Sentences were presented in the middle of a 24-in. ASUS VG248QE monitor (resolution: 1,920 × 1,080 pix, response time: 1 ms, frame rate: 144 Hz, font face: 22-point Courier New) controlled by a ThinkStation computer. The presentation of the materials and recording of the eye movements were implemented by Experiment Builder (SR Research Ltd.). Participants were tested individually with the EyeLink 1000+ desktop mount eyetracker using a chin rest. They were seated at a comfortable distance of 55 cm from the camera and 90 cm from the monitor. In this setup, one character subtended 0.29° visual angle. Only the right eye was tracked, at a rate of 1000 Hz. Calibration consisting of nine points was performed before the beginning of the experiment and after every 15 sentences afterward.

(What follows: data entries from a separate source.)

/-! Meanings: instructions seen from the memory slot. -/

/-- LDW (R283, R290, R291, R294). -/
def execLdw (i : MSlot) (s : State) : Host.Outcome State Fault Refusal := .next (issueWord i.core (mWord 0x01 i) i.ecc s)

/-- LDFW (R283, R294, R298). -/
def execLdfw (i : MSlot) (s : State) : Host.Outcome State Fault Refusal := .next (issueWord i.core (mWord 0x11 i) i.ecc s)

/-- STW (R283, R290, R291, R294). -/
def execStw (i : MSlot) (s : State) : Host.Outcome State Fault Refusal := .next (issueWord i.core (mWord 0x02 i) i.ecc s)

/-- STFW (R283, R294, R298). -/
def execStfw (i : MSlot) (s : State) : Host.Outcome State Fault Refusal := .next (issueWord i.core (mWord 0x12 i) i.ecc s)

/-- LDC6 (R283, R291, R294). -/
def execLdc6 (i : MSlot) (s : State) : Host.Outcome State Fault Refusal := .next (issueWord i.core (mWord 0x03 i) i.ecc s)

/-- LDFC6 (R294, R298). -/
def execLdfc6 (i : MSlot) (s : State) : Host.Outcome State Fault Refusal := .next (issueWord i.core (mWord 0x13 i) i.ecc s)

/-- STC6 (R283, R291, R294). -/
def execStc6 (i : MSlot) (s : State) : Host.Outcome State Fault Refusal := .next (issueWord i.core (mWord 0x04 i) i.ecc s)

/-- STFC6 (R294, R298). -/
def execStfc6 (i : MSlot) (s : State) : Host.Outcome State Fault Refusal := .next (issueWord i.core (mWord 0x14 i) i.ecc s)

/-- LDC4 (R291, R294). -/
def execLdc4 (i : MSlot) (s : State) : Host.Outcome State Fault Refusal := .next (issueWord i.core (mWord 0x05 i) i.ecc s)

/-- LDFC4 (R294, R298). -/
def execLdfc4 (i : MSlot) (s : State) : Host.Outcome State Fault Refusal := .next (issueWord i.core (mWord 0x15 i) i.ecc s)

/-- STC4 (R291, R294). -/
def execStc4 (i : MSlot) (s : State) : Host.Outcome State Fault Refusal := .next (issueWord i.core (mWord 0x06 i) i.ecc s)

/-- STFC4 (R294, R298). -/
def execStfc4 (i : MSlot) (s : State) : Host.Outcome State Fault Refusal := .next (issueWord i.core (mWord 0x16 i) i.ecc s)

/-- STA (R289, R291, R294). -/
def execSta (i : MSlot) (s : State) : Host.Outcome State Fault Refusal := .next (issueWord i.core (mWord 0x07 i) i.ecc s)

/-- STFA (R289, R294, R298). -/
def execStfa (i : MSlot) (s : State) : Host.Outcome State Fault Refusal := .next (issueWord i.core (mWord 0x17 i) i.ecc s)

/-- BR (R294, R297). -/
def execBr (i : MSlot) (s : State) : Host.Outcome State Fault Refusal := .next (issueWord i.core (mWord 0x20 i) i.ecc s)

/-- CALL (R294, R297). -/
def execCall (i : MSlot) (s : State) : Host.Outcome State Fault Refusal := .next (issueWord i.core (mWord 0x21 i) i.ecc s)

Each trial began with a fixation point at the position of the first letter of the first word in the sentence. If the participant fixated it for at least 500 ms, the sentence presentation automatically commenced; otherwise, after 2 s the 9-point calibration was repeated. Sentences were presented in one line in the middle of the screen against light gray background. After finishing reading the sentence, participants were instructed to look at the red dot in the lower right-hand corner of the screen. To ensure that participants read the sentences for comprehension, 33% of them were followed by an easy three-choice comprehension question; the response was recorded from a mouse click. Accuracy was always above 80%. The program advanced to the next trial after a 1-s delay.

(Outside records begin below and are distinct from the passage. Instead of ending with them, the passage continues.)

/-- STATUS of a unit or basin. -/
def unitStatus (s : State) (h : Nat) : Nat :=
  if isBasin h then ((leaves h).map (leafStatus s)).foldl (· ||| ·) (8 * b2n (s.cmdBusy h)) else leafStatus s h

/-- CMD_STATUS. -/
def cmdStatus (s : State) (h : Nat) : Nat :=
  match Tbl.find s.rep.fwd h with
  | some f => 1 + 256 * f.code
  | none => (s.cmdSt h).status + 256 * (s.cmdSt h).code

/-- A word of a header. -/
def headerRead (s : State) (h o : Nat) : Nat :=
  match o with
  | 0x00 => ownerId h + 2 ^ 16 * unitInstance h
  | 0x04 => unitClass h + 2 ^ 16 * b2n (isBasin h)
  | 0x08 => 0x00020001
  | 0x0C => (members h).length
  | 0x10 => if isBasin h then 0x800 else 0
  | 0x14 => unitStatus s h
  | 0x18 => if isBasin h then b2n ((leaves h).any (fun m => s.faultOf m != 0)) else s.faultOf h
  | 0x20 => if isBasin h then 0 else s.pendOf h
  | 0x24 => maskOf s h
  | 0x2C => cmdStatus s h
  | _ => 0

/-- A write to a word of a header. -/
def headerWrite (h o v be : Nat) (s : State) : State :=
  match o with
  | 0x1C => if bitAt be 0 && bitAt v 0 then (if isBasin h then commitBasin h s else commitUnit h s) else s
  | 0x20 => if isBasin h then s
            else { s with rep := { s.rep with pend := Tbl.upd 0 s.rep.pend h (fun w => s.w1c (h + 0x20) w (v &&& beMask be)) } }
  | 0x24 => s.setWord (h + 0x24) (mergeBe (maskOf s h) v be)
  | 0x28 => if bitAt be 0 then (if isBasin h then basinCmd h (v % 256) s else unitCmd h (v % 256) s) else s
  | _ => s

/-! What registers read where the word is not kept as it is written. -/

/-- Word `w` of a descriptor in the capture unit's window (R239). -/
def descWord (s : State) (p id w : Nat) : Nat := leNat (((descriptor s p id).drop (4 * w)).take 4)

/-- The half of a 64-bit value that a LO/HI pair shows. -/
def half (v i : Nat) : Nat := v / 2 ^ (32 * i) % 2 ^ 32

/-- Registers of chapters 02 to 07 that show the state of their block. -/
def viewsLow (s : State) : Rows Nat := [
  (0x00100044, [], fun _ _ _ => wsStatus s),
  (0x00100084, [], fun _ _ _ => dtStatus s),
  (0x0020010C, [(0x40, 8)], fun n _ _ => evtStatus s n),
  (0x00200804, [(0x20, 4)], fun k _ _ => pairStatus s k),
  (0x00810070, [(0x10000, 3), (0x1000, 4)], fun k p _ => reachStatus s k p),
  (0x00810074, [(0x10000, 3), (0x1000, 4)], fun k p _ => reachLat s k p % 2 ^ 32),
  (0x00820084, [(0x10000, 2), (0x1000, 4)], fun k p _ => framesOpen s (k + 1) p),
  (0x00880000, [(0x40000, 4), (0x20000, 2), (4, 32768)], fun p b j => enc 32 (s.userCoef p b j)),
  (0x00C10118, [(0x1000, 4), (0x40, 4)], fun p n _ => planeStatus s p n),
  (0x00C1011C, [(0x1000, 4), (0x40, 4)], fun p n _ => (s.plane p n).seq),
  (0x00C40000, [(0x2000, 4), (0x1000, 2), (4, 1024)], fun l b i => Tbl.get 0 s.slt.lut ((2 * l + b) * 1024 + i)),
  (0x01010040, [(0x1000, 4)], fun p _ _ => chStatus s p),
  (0x01010044, [(0x1000, 4)], fun p _ _ => Config.chanLat p % 2 ^ 32),
  (0x01020100, [(4, 16)], fun e _ _ => engLoadWord s e),
  (0x01100030, [(0x40, 16384)], fun i _ _ => ctxStat s i)]

/-- Registers of chapters 08 to 11. -/
def viewsMid (s : State) : Rows Nat := [
  (0x01410044, [(0x1000, 16)], fun n _ _ => seqStatus s n),
  (0x01410048, [(0x1000, 16), (4, 2)], fun n i _ => if i = 0 then (s.seq n).cnt0 else (s.seq n).cnt1),
  (0x01430058, [(0x1000, 4)], fun p _ _ => b2n (s.slave p)),
  (0x0142005C, [(0x1000, 4)], fun p _ _ => capStatus s p),
  (0x01420060, [(0x1000, 4)], fun p _ _ => (s.cap p).pinned.length),
  (0x01420068, [(0x1000, 4), (4, 2)], fun p i _ => half (s.cap p).wr i),
  (0x01600000, [(0x20000, 4), (0x80, 1024), (4, 32)], fun p id w => descWord s p id w),
  (0x01810058, [], fun _ _ _ => if s.lRanks = 0 then 0 else reserved s 0 (s.wordN (R.DRH_RSV 0))),
  (0x01A10044, [(0x1000, 64)], fun c _ _ => rflStatus s c),
  (0x01A10074, [(0x1000, 64)], fun c _ _ => imemWord s c (s.wordN (R.RFL_IMEM_ADDR c)) % 2 ^ 32),
  (0x01A10088, [(0x1000, 64), (4, 2)], fun c i _ => half (cycleCount s c) i),
  (0x01A10090, [(0x1000, 64), (4, 2)], fun c i _ => half (stallCount s c) i),
  (0x01A100A4, [(0x1000, 64)], fun c _ _ => dbgRead s c),
  (0x01C20044, [(0x1000, 32)], fun ch _ _ => mlrStatus s ch)]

The data from all participants, regardless of their accuracy in answering the comprehension questions, were included. The eye movement data were split into fixations and saccades on the basis of the algorithm from the Data Viewer package (SR Research Ltd). The first and last words in every sentence were excluded from the analyses. The analyses were modeled on the ones used for the PSC in German (Kliegl et al., 2004); however, we used (generalized) linear mixed models [(G)LMMs] instead of repeated measure multiple regressions using R (R Core Team, 2016) and ggplot2 (Wickham, 2016). (G)LMMs were estimated with lme4 package, version 1.1-8 (Bates, Maechler, Bolker, & Walker, 2015), partial effects were modeled with remef package (Hohenstein & Kliegl, 2017), and the comparison table for (G)LMM outcomes (Table 5 below) was created with the sjPlot package (Lüdecke, 2017).
first fixation duration (FFD);
single fixation duration (SFD);
gaze duration (GD);
total reading time (TT);
probability of skipping the word (P0);
probability of fixating the word only once (P1);
probability of fixating the word more than once (P2);
probability of regression to the previous words from the current word (RO);
probability of regressing back to the word from the following words (RG).

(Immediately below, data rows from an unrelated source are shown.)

/-! Module, start-up, image, lifecycle and journal (spec/15, spec/16). -/

/-- Temperature, running hours and the life of a module (R421, R423, R425, R433, R435 to R437, R443, R444): throttling levels; a start that finds no image, accepts a slot or waits for lock; ADVANCE and SVN_COMMIT with their refusals. Choices of the model: log entries 3, 51, 53, 57. -/
def Obligations.StartAndLifecycle : Prop :=
  ∀ (s : State) (codes : List Nat) (c : Fin 4) (hot lvl k : Nat) (ok0 ok1 fv : Bool) (lk : Option Word) (ctl : Word) (p : Option Nat) (b v : Nat), lvl = s.fld R.MOD_THERM_STATUS_LEVEL → b = s.boot.life → v = min 64 (s.fld R.IMG_INFO_SVN) →
    (codes.length = 4 → hot = (codes[c.val]?).getD 0 → (∀ i : Fin 4, (codes[i.val]?).getD 0 ≤ hot) → (∀ i : Fin 4, i < c → (codes[i.val]?).getD 0 < hot) → hot < 4096 → lvl ≤ 2 →
      (Gives (.thermalSample codes) s fun t => t.fld R.MOD_THERM_STATUS_TJ_MAX = hot ∧ t.fld R.MOD_THERM_STATUS_HOTTEST = c ∧ (2544 < hot ↔ t.faultBit hMod 0 = true) ∧
        (s.fld R.MOD_THERM_STATUS_TJ_MAX ≤ 2464 → 2464 < hot → Raised hMod 2 t) ∧ t.pair R.MOD_THROT = (s.pair R.MOD_THROT + (if lvl = 0 then 0 else 1)) % 2 ^ 64 ∧
        t = { s with regs := t.regs, rep := t.rep, boot := { s.boot with inRel := t.boot.inRel, inThr := t.boot.inThr } } ∧ WordsKept s t [R.MOD_THERM_STATUS, R.MOD_THROT, R.MOD_THROT + 4] ∧
        RepFrame [] [(hMod, 0), (hMod, 1), (hMod, 2)] [hMod] s t) ∧
      (16 * (s.fld R.MOD_THERM_CFG_THROT2 + 64) ≤ hot → Gives (.thermalSample codes) s fun t => t.fld R.MOD_THERM_STATUS_LEVEL = 2 ∧ (lvl < 2 → Raised hMod 0 t)) ∧
      (hot < 16 * (s.fld R.MOD_THERM_CFG_THROT2 + 64) → lvl = 0 → Gives (.thermalSample codes) s fun t =>
        t.fld R.MOD_THERM_STATUS_LEVEL = (if 16 * (s.fld R.MOD_THERM_CFG_THROT1 + 64) ≤ hot then 1 else 0) ∧ (16 * (s.fld R.MOD_THERM_CFG_THROT1 + 64) ≤ hot → Raised hMod 0 t)) ∧
      (hot < 16 * (s.fld R.MOD_THERM_CFG_THROT2 + 64) → lvl ≠ 0 → hot < 16 * (s.fld R.MOD_THERM_CFG_THROT_REL + 64) → Gives (.thermalSample codes) s fun t =>
        t.fld R.MOD_THERM_STATUS_LEVEL = (if s.boot.inRel < 999 then lvl else 0) ∧ (999 ≤ s.boot.inRel → Raised hMod 1 t)) ∧
      (hot < 16 * (s.fld R.MOD_THERM_CFG_THROT2 + 64) → lvl ≠ 0 → 16 * (s.fld R.MOD_THERM_CFG_THROT_REL + 64) ≤ hot → Gives (.thermalSample codes) s fun t =>
        t.fld R.MOD_THERM_STATUS_LEVEL = (if s.boot.inThr < 999 then lvl else 1))) ∧
    (Gives .hourTick s fun t => t.pair R.MOD_HOURS = (s.pair R.MOD_HOURS + 1) % 2 ^ 64 ∧ t.pair R.MOD_HOT_HOURS = (s.pair R.MOD_HOT_HOURS + (if 2464 < s.fld R.MOD_THERM_STATUS_TJ_MAX then 1 else 0)) % 2 ^ 64 ∧
      t.jq.any (fun j => decide (j.typ = 5) && decide (j.vals = [(t.pair R.MOD_HOURS : Int), (t.pair R.MOD_HOT_HOURS : Int)])) = true ∧ t = { s with regs := t.regs, jq := t.jq } ∧
      WordsKept s t [R.MOD_HOURS, R.MOD_HOURS + 4, R.MOD_HOT_HOURS, R.MOD_HOT_HOURS + 4]) ∧
    ((s.brk.on = false ∨ s.flag R.BRK_STATUS_DIE_GO = false ∨ s.flag R.BRK_STATUS_DIE_RUN = true ∨ s.flag R.BRK_STATUS_KILLED = true) → Gives (.dieStart ok0 ok1 lk) s fun t => t = s) ∧
    (s.brk.on = true → s.flag R.BRK_STATUS_DIE_GO = true → s.flag R.BRK_STATUS_DIE_RUN = false → s.flag R.BRK_STATUS_KILLED = false →
      (b ≠ 3 → s.boot.slot0 = [] → s.boot.slot1 = [] → Gives (.dieStart ok0 ok1 lk) s fun t => t.fld R.IMG_STATUS_SLOT0_RES = 2 ∧ t.fld R.IMG_STATUS_SLOT1_RES = 2 ∧ t.flag R.IMG_STATUS_FALLBACK = true ∧
        t.flag R.IMG_STATUS_NOIMAGE = true ∧ t.faultBit hImg 0 = true ∧ t.mem = [] ∧ t.pending = s.pending ∧ t.rfl = [] ∧
        (lk = some ctl → t.flag R.BRK_STATUS_DIE_RUN = true ∧ t.net.hostOpen = true ∧ t.boot.parked = none ∧ t.flag R.CLK_WS_STATUS_LOCK = true ∧ t.word R.CLK_WS_CTRLVAL = ctl ∧ t.clk.dt = 0) ∧
        (lk = none → t.flag R.BRK_STATUS_DIE_RUN = false ∧ t.net.hostOpen = false ∧ t.boot.parked = some none)) ∧
      (b = 3 → lk = none → Gives (.dieStart ok0 ok1 lk) s fun t => t.boot.parked = some none ∧ t.flag R.IMG_STATUS_NOIMAGE = true ∧ t.faultBit hImg 0 = true ∧ t.fld R.IMG_STATUS_SLOT0_RES = 0 ∧ t.flag R.BRK_STATUS_DIE_RUN = false) ∧
      (b ≠ 3 → lk = none → k ≤ 1 → (slotOrder s.boot).1 = k → checkSlot (journalLoad (dieWipe s)) (if k = 0 then ok0 else ok1) k = 1 → Gives (.dieStart ok0 ok1 lk) s fun t => t.boot.parked = some (some k) ∧
        t.fld R.IMG_STATUS_RUN_SLOT = k ∧ t.flag R.IMG_STATUS_FALLBACK = false ∧ t.flag R.IMG_STATUS_NOIMAGE = false ∧ t.wordN R.IMG_VER = leAt (flashTake (s.boot.slot k) 0 128) 12 4)) ∧
    (s.boot.parked = none → Gives .startupLockTimeout s fun t => t = s) ∧
    (s.boot.parked = some p → s.flag R.BRK_STATUS_DIE_GO = false → Gives .startupLockTimeout s fun t => t = s) ∧
    (s.boot.parked = some none → s.flag R.BRK_STATUS_DIE_GO = true → s.brk.on = true → Gives .startupLockTimeout s fun t => t.flag R.BRK_STATUS_DIE_RUN = true ∧ t.net.hostOpen = true ∧ t.boot.parked = none ∧ t.clk.dt = 0 ∧
      (s.flag R.CLK_WS_STATUS_LOCK = false → t.flag R.CLK_WS_STATUS_HOLDOVER = true ∧ t.wordN R.CLK_WS_CTRLVAL = 0x80000000)) ∧
    (s.cmdBusy hLcs = false → b = 3 → Gives (.advance fv) s (TurnedAway hLcs 1 .locked s)) ∧
    (s.cmdBusy hLcs = false → b < 3 → (bits (s.wordN R.LCS_CONFIRM) 7 0 ≠ b + 1 ∨ bits (s.wordN R.LCS_CONFIRM) 15 8 ≠ 254 - b) → Gives (.advance fv) s (TurnedAway hLcs 1 .range s)) ∧
    (s.cmdBusy hLcs = false → b = 0 → bits (s.wordN R.LCS_CONFIRM) 7 0 = 1 → bits (s.wordN R.LCS_CONFIRM) 15 8 = 254 → s.flag R.IMG_STATUS_NOIMAGE = true → Gives (.advance fv) s (TurnedAway hLcs 1 .state s)) ∧
    (s.cmdBusy hLcs = false → b < 3 → bits (s.wordN R.LCS_CONFIRM) 7 0 = b + 1 → bits (s.wordN R.LCS_CONFIRM) 15 8 = 254 - b → (b = 0 → s.flag R.IMG_STATUS_NOIMAGE = false) →
      (fv = true → Gives (.advance fv) s fun t => t.boot.life = b + 1 ∧ t.fld R.LCS_STATUS_STATE = b + 1 ∧ (b = 0 → t.boot.keyHash = some (sha384 s.boot.pub)) ∧ (b ≠ 0 → t.boot.keyHash = s.boot.keyHash) ∧
        (b = 2 → t.boot.slot0 = [] ∧ t.boot.slot1 = []) ∧ (b ≠ 2 → t.boot.slot0 = s.boot.slot0 ∧ t.boot.slot1 = s.boot.slot1) ∧ t.flag R.BRK_STATUS_DIE_RUN = false ∧ t.mem = [] ∧ t.boot.svn = s.boot.svn) ∧
      (fv = false → Gives (.advance fv) s fun t => t.boot.life = b ∧ t.boot.keyHash = s.boot.keyHash ∧ t.faultBit hLcs 0 = true ∧ Done hLcs 1 .fault t ∧ t = { s with rep := t.rep, boot := t.boot } ∧
        (b ≠ 2 → t.boot = s.boot))) ∧
    (s.cmdBusy hLcs = false → (b = 0 ∨ b = 3) → Gives (.svnCommit fv) s (TurnedAway hLcs 2 .locked s)) ∧
    (s.cmdBusy hLcs = false → b ≠ 0 → b ≠ 3 → v ≤ s.boot.svn → Gives (.svnCommit fv) s (TurnedAway hLcs 2 .state s)) ∧
    (s.cmdBusy hLcs = false → b ≠ 0 → b ≠ 3 → s.boot.svn < v → fv = true → Gives (.svnCommit fv) s fun t => t.boot = { s.boot with svn := v } ∧ t.fld R.LCS_STATUS_SVN_FUSE = v ∧ Finished hLcs 2 .ok s t ∧
      t = { s with regs := t.regs, rep := t.rep, boot := t.boot }) ∧
    (s.cmdBusy hLcs = false → b ≠ 0 → b ≠ 3 → s.boot.svn < v → fv = false → Gives (.svnCommit fv) s fun t => t.boot = s.boot ∧ t.faultBit hLcs 0 = true ∧ Done hLcs 2 .fault t ∧ t = { s with rep := t.rep })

To ensure the normal distribution of model residuals, durations (FFD, SFD, GD, and TT) were log-transformed. Binary dependent variables (P0, P1, P2, RO, and RG) were fit with GLMMs with a logistic link function. There was no excessive collinearity of model predictors, since the variance inflation factor (VIF) for each of them was less than 5.
The sentences, the eye movement data, and the script used for the analyses reported below are available at the Open Science Framework project page: https://osf.io/x5q2r/.
Replication results: Similarities between the RSC and PSC
RSC: Descriptive characteristics of the materials
Table 1 presents a comparison of the descriptive characteristics of the materials (for all sentences, corpus words, and target words) from the RSC and the PSC. The Russian sentences were longer than the German ones; therefore, the RSC contains 224 more words than the PSC. Since Russian possesses a number of highly frequent short words (one or two characters long), there were many more short words in the RSC, but the proportion of short words (one to four characters) was lower in the RSC (35%) than in the PSC (41%). The word frequency distributions were also different across the corpora: The RSC had 61% low- (1–100 ipm), 16% average-, and 23% high-frequency words (for the PSC, these numbers were 45%, 24%, and 30%, respectively). Word predictability was measured as the number of correct guesses divided by the total number of guesses, and the distributions were quite comparable in the two corpora: The RSC had 65% words with low predictability, 9% with average, and 23% with high (PSC: 66%, 11%, and 26%). The part-of-speech composition for the entire RSC was 468 nouns (34%), 282 verbs (21%), 126 adjectives (9%), 52 adverbs (4%), and 434 (32%) pronouns and function words (no data are available for the PSC).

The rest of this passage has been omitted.